#### Task prompt:
Anywhere the string "ndata" shows up in the listing below, copy the line it is in.

Information shown below:

-- ==== Sys2Proof/Machine/Fabric.lean ====
section
/-! DEFINITION. The fabric: ports and routes, the sending of packets, fabric commands, the performance of packets at
their destination, answers, collectives, and link events (20 R491 to R516). -/

namespace Sys2Proof

open Machine

/-! Fields of packets and commands (20 R493, R505). -/

/-- Flits of a packet. -/
def Packet.flits (p : Packet) : Nat := p.ndata + 1

/-- TYPE of a packet (20 Table 20.1). -/
def PacketType.code : PacketType → Nat
  | .put => 0x01
  | .getRequest => 0x02
  | .send => 0x03
  | .atomic => 0x04
  | .reducePut => 0x05
  | .join => 0x06
  | .leave => 0x07
  | .ack => 0x81
  | .nack => 0x82
  | .getData => 0x83
  | .atomicResult => 0x84

/-- The header flit of a packet (20 Table 20.1). -/
def Packet.header (ty : PacketType) (p : Packet) : List Byte :=
  bytesOfNat 1 ty.code ++ bytesOfNat 1 (p.ndata % 32 + (if p.last then 128 else 0)) ++ bytesOfNat 2 p.dnode ++
    bytesOfNat 1 (p.dvf % 64) ++ bytesOfNat 1 (p.svf % 64) ++ bytesOfNat 2 p.snode ++ bytesOfNat 1 (p.sq % 32) ++
    bytesOfNat 1 p.cause ++ bytesOfNat 2 p.domain ++ bytesOfNat 4 p.seq ++ bytesOfNat 8 p.addr ++ bytesOfNat 4 p.len ++
    bytesOfNat 4 p.cmdtag ++ bytesOfNat 8 p.rbar ++ bytesOfNat 24 p.opx

/-- The 64 bytes of flit `i` of a packet: its header, then its data, the tail of the last flit zero (20 R492). -/
def Packet.flit (ty : PacketType) (p : Packet) (i : Nat) : List Byte :=
  if i = 0 then p.header ty
  else
    let d := (p.data.drop (64 * (i - 1))).take 64
    d ++ List.replicate (64 - d.length) 0

/-- An answer to a packet, with the DOMAIN of the function that gives it (20 R493, R508). -/
def Packet.answer (p : Packet) (domain cause : Nat) (data : List Byte) (bad : List Nat) : Packet :=
  { ndata := (data.length + 63) / 64, last := p.last, dnode := p.snode, dvf := p.svf, svf := p.dvf, snode := p.dnode,
    sq := p.sq, cause := cause, domain := domain, seq := p.seq, addr := 0, len := data.length, cmdtag := p.cmdtag,
    rbar := 0, opx := 0, data := data, bad := bad }

/-- COLLID of a packet. -/
def Packet.coll (p : Packet) : Nat := p.opx / 2 ^ 64 % 2 ^ 32

/-- The fields that PUT, GET and REDUCEPUT judge alike. -/
def FabCmd.badLen (x : FabCmd) (top : Nat) : Bool := decide (x.len.toNat < 16) || decide (top < x.len.toNat) || decide (1 < x.cls.toNat)

/-- A length and an RBAR off their multiples of 16. -/
def FabCmd.offLen (x : FabCmd) : Bool := x.len.toNat % 16 != 0 || x.rbar.toNat % 16 != 0

/-- Addresses and length off their multiples of 16, and RBAR. -/
def FabCmd.off16 (x : FabCmd) : Bool := x.offLen || x.laddr.toNat % 16 != 0 || x.raddr.toNat % 16 != 0

/-- The VC on which a request of a class starts (20 Table 20.4). -/
def FabCmd.vc (x : FabCmd) : Nat := 2 * x.cls.toNat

End of Information shown.

#### Response:
def Packet.flits (p : Packet) : Nat := p.ndata + 1
  bytesOfNat 1 ty.code ++ bytesOfNat 1 (p.ndata % 32 + (if p.last then 128 else 0)) ++ bytesOfNat 2 p.dnode ++
  { ndata := (data.length + 63) / 64, last := p.last, dnode := p.snode, dvf := p.svf, svf := p.dvf, snode := p.dnode,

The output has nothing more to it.